I have a question for azure custom vision. I have a custom vision project for object detection. And I use the python SDK to create the project (see that: https://learn.microsoft.com/en-us/azure/cognitive-services/custom-vision-service/python-tutorial-od). But I found something wrong in the process of uploading.

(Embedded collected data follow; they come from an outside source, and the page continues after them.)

/-- R360: the sectors whose every bit some written bytes cover. -/
def coveredSectors (xs : List StCell) : List Nat :=
  ((xs.map (fun x => sectorOf x.cell.pa)).eraseDups).filter (fun k =>
    (List.range 32).all (fun i => xs.any (fun x => x.cell.pa == 32 * k + i && x.mask == 0xFF)))

/-- R400: bytes of a remote commit written at home, and the version words of a tile (R216) with them, in one step; what they
change is kept for the runs that may still find the old words (R85). -/
def peerWrite (s : State) (asid : Nat) (vers : List Cell) (xs : List StCell) : State :=
  let cs := xs.map (·.cell)
  let s1 := vers.foldl drainVersion (writeHome (keepOldCode s asid none (cs ++ vers.flatMap verCells)) false xs)
  clearPoison (fabricTouch s1 asid (cs ++ vers)) (coveredSectors xs)

/-- The bytes that a remote write carries, at their places. -/
def peerCells (x : Xl) (bytes masks : List Byte) : List StCell :=
  ((x.cells bytes.length).zip (bytes.zip masks)).map (fun p => ⟨p.1, p.2.1, p.2.2⟩)

/-- R404, R405: who takes part in a phase: the package, with the context and address that it named. -/
def joinPhase (s : State) (pa : Nat) (req : RemoteReq) : State :=
  let x := (req.src, req.sasid, req.va)
  s.modBar pa (fun o => { o with senders := if o.senders.contains x then o.senders else o.senders ++ [x] })

/-- R404, R297: an arrival from another package, of a gang of one of its blocks. -/
def peerArrive (s : State) (req : RemoteReq) (block gang : Nat) (x : Xl) : RemoteResp × State :=
  let pa := x.cell.pa
  if !(barLive s pa) then (.fault 0x31, s)
  else
    let phase := ((s.bar? pa).map (fun b => b.phase.toNat)).getD 0
    (.status (BitVec.ofNat 64 phase), countArrival (joinPhase s pa req) pa (req.src + 1) block gang)

/-- R404, R298: a wait from another package: acknowledged when it has to wait for the release, else answered. -/
def peerWait (s : State) (asid : Nat) (req : RemoteReq) (block : Nat) (x : Xl) (phase : BitVec 32) : RemoteResp × State :=
  let pa := x.cell.pa
  match s.bar? pa with
  | some o =>
    if o.valid ∧ o.phase = phase then
      let w : PeerWait := ⟨req.src, req.sasid, req.va, block, phase⟩
      (.ack, (joinPhase s pa req).modBar pa (fun o => { o with
        start := if o.start = 0 then s.now else o.start
        remote := if o.remote.contains w then o.remote else o.remote ++ [w] }))
    else (.status (BitVec.ofNat 64 (statusOf s x.cell)), homeAsk s asid x.cell)
  | none => (.status (BitVec.ofNat 64 (statusOf s x.cell)), homeAsk s asid x.cell)

/-- R305: a block of another package withdraws its arrivals and its waits from an object (log 63). -/
def peerWithdraw (s : State) (src block : Nat) (x : Xl) : State :=
  s.modBar x.cell.pa (fun o => { o.withdraw (src + 1) block with
    remote := o.remote.filter (fun w => !(w.src == src && w.block == block)) })

/-- R404, R296: an initialisation from another package. -/
def peerInit (s : State) (asid va : Nat) (x : Xl) (arg : W64) : RemoteResp × State :=
  let busy := barLive s x.cell.pa && ((s.bar? x.cell.pa).map (fun o => !o.waiters.isEmpty || !o.remote.isEmpty)).getD false
  if bitsOf arg.toNat 31 24 ≠ 0 ∨ busy then (.fault 0x31, s) else (.ack, initBar s asid 0 va x.cell x.scope arg)

/-- One lane of an atomic of another package, performed at home: the old value and the flags. -/
def peerAtomOne (asid : Nat) (aop : Aop) (size : MSize) (cs : List Cell) (acc : State × List (BitVec 128 × BitVec 5)) (l : BitVec 128 × BitVec 128) :
    State × List (BitVec 128 × BitVec 5) :=
  let old : BitVec 128 := BitVec.ofNat 128 (leValue (cs.map (fun c => (readSource acc.1 c).1)))
  let y := atomNew aop size old l.1 l.2
  (if aopWrites aop then writeHome (keepOldCode acc.1 asid none cs) true (stCells cs (leBytes (sizeBytes size) y.1.toNat)) else acc.1, acc.2 ++ [(old, y.2)])

/-- R400, R253: an atomic of another package: the lanes that name the location are performed one directly after another. -/
def peerAtomic (s : State) (asid : Nat) (x : Xl) (aop : Aop) (size : MSize) (lanes : List (BitVec 128 × BitVec 128)) :
    RemoteResp × State :=
  let cs := x.cells (sizeBytes size)
  if cs.any (fun c => (readSource s c).2) then (.poison, lanes.foldl (fun t _ => fabricTouch t asid cs) s)
  else
    let r := lanes.foldl (peerAtomOne asid aop size cs) (s, [])
    (.old r.2, lanes.foldl (fun t _ => fabricTouch t asid cs) r.1)

/-- What a write, an atomic or a barrier operation of another package does here, and its response, as its address has been
translated. A part of a tile is no affair of this operation (R216). -/
def peerPerform (s : State) (asid : Nat) (req : RemoteReq) (place : Except Nat Xl) : RemoteResp × State :=
  match place with
  | .error c => (.fault c, s)
  | .ok x =>
    match req.body with
    | .write bytes masks => (.ack, peerWrite s asid [] (peerCells x bytes masks))
    | .tile .. => (.ack, s)
    | .atomic aop size lanes => peerAtomic s asid x aop size lanes
    | .arrive block gang => peerArrive s req block gang x
    | .wait block _ phase => peerWait s asid req block x phase
    | .withdraw block => (.ack, peerWithdraw s req.src block x)
    | .init _ arg => peerInit s asid req.va x arg
    | .read _ | .status _ => (.status (BitVec.ofNat 64 (statusOf s x.cell)), s)

/-- R402: a request of another package is over: its response is kept and sent. -/
def answerPeer (s : State) (req : RemoteReq) (r : RemoteResp) : State :=
  respond (keepReply s req.src req.tag req.station r) req.src r

/-- The bytes that a write of another package names, where its page is here. -/
def peerTargets (s : State) (asid : Nat) (req : RemoteReq) : Except Nat (List StCell) :=
  (peerXlate s asid req.va .write).map (fun x => match req.body with
    | .write bytes masks => peerCells x bytes masks
    | .tile _ _ _ _ bytes masks => peerCells x bytes masks
    | .atomic _ size _ => (x.cells (sizeBytes size)).map (fun c => ⟨c, 0, 0⟩)
    | _ => [])

/-- The version words of a tile's part. -/
def tileVers (req : RemoteReq) : List Nat :=
  match req.body with
  | .tile _ _ _ vers _ _ => vers
  | _ => []

/-- R342: whether a write or an atomic of another package has to wait for a stack in self-refresh. -/
def peerAsleep (s : State) (asid : Nat) (req : RemoteReq) : Bool :=
  (match peerTargets s asid req with
    | .ok xs => xs.any (fun x => stackAsleep s x.cell.pa)
    | .error _ => false) || (tileVers req).any (fun v => walkAsleep s asid v ||
      (match peerXlate s asid v .write with
        | .ok x => (verCells x.cell).any (fun c => readAsleep s c.pa)
        | .error _ => false))

/-- The tile that a part of one belongs to, and how many parts it has. -/
def tileKeyOf (req : RemoteReq) : Option (Nat × Nat × Nat) :=
  match req.body with
  | .tile block unit parts _ _ _ => some (block, unit, parts)
  | _ => none

/-- R401: the nanoseconds after its first attempt at which a request has ended at its source. -/
def sourceGivesUp : Nat := 1000000

/-- The tiles whose parts their source has not given up yet. -/
def liveTiles (s : State) : List PeerTile :=
  s.peerTiles.filter (fun t => t.parts.all (fun p => decide (s.now < p.2 + sourceGivesUp)))

/-- R216: EVERY PART OF A TILE HAS COME: its bytes become visible in one step between the odd and even values of its version
words; each part is answered. A part or a version word that cannot be stored to refuses the whole tile. -/
def tilePerform (s : State) (asid : Nat) (parts : List RemoteReq) : State :=
  let vers := (parts.flatMap tileVers).eraseDups
  match parts.mapM (peerTargets s asid), vers.mapM (fun v => peerXlate s asid v .write) with
  | .ok xs, .ok vs =>
    parts.foldl (fun s r => answerPeer s r .ack) (peerWrite s asid (vs.map (·.cell)) xs.flatten)
  | .error c, _ | _, .error c => parts.foldl (fun s r => answerPeer s r (.fault c)) s

/-- R216, R242: a part of a tile of another package: kept, without a response, until the tile is whole. One that has come
before is kept once. -/
def stagePart (s0 : State) (asid : Nat) (req : RemoteReq) (key : Nat × Nat × Nat) : State :=
  let s := { s0 with peerTiles := liveTiles s0 }
  let mine := fun (t : PeerTile) => t.src == req.src && t.sasid == req.sasid && t.block == key.1 && t.unit == key.2.1
  let old := ((s.peerTiles.find? mine).map (·.parts)).getD []
  let rest := s.peerTiles.filter (fun t => !mine t)
  if old.any (fun p => p.1.tag == req.tag && p.1.va == req.va) then s
  else
    let parts := old ++ [(req, s.now - 1000 * req.age)]
    match peerXlate s asid req.va .write with
    | .error c => (parts.map (·.1)).foldl (fun s r => answerPeer s r (.fault c)) { s with peerTiles := rest }
    | .ok _ =>
      if parts.length < key.2.2 then { s with peerTiles := rest ++ [⟨req.src, req.sasid, asid, key.1, key.2.1, parts⟩] }
      else tilePerform { s with peerTiles := rest } asid (parts.map (·.1))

For example, there is a picture that has 3 persons in this picture. So I tag 3 same class “person” in this picture. But after uploading, I just found 1 "person" tagged in this picture at the custom vision website. But the other class is fine, such as can also have "person", "car", and "scooter" at this picture. It looks like that can only have single same class at the picture.
I tried to use python SDK (see that: https://learn.microsoft.com/en-us/azure/cognitive-services/custom-vision-service/python-tutorial-od) to upload my picture and tag information.
A0_tag = trainer.create_tag(project.id, "A0")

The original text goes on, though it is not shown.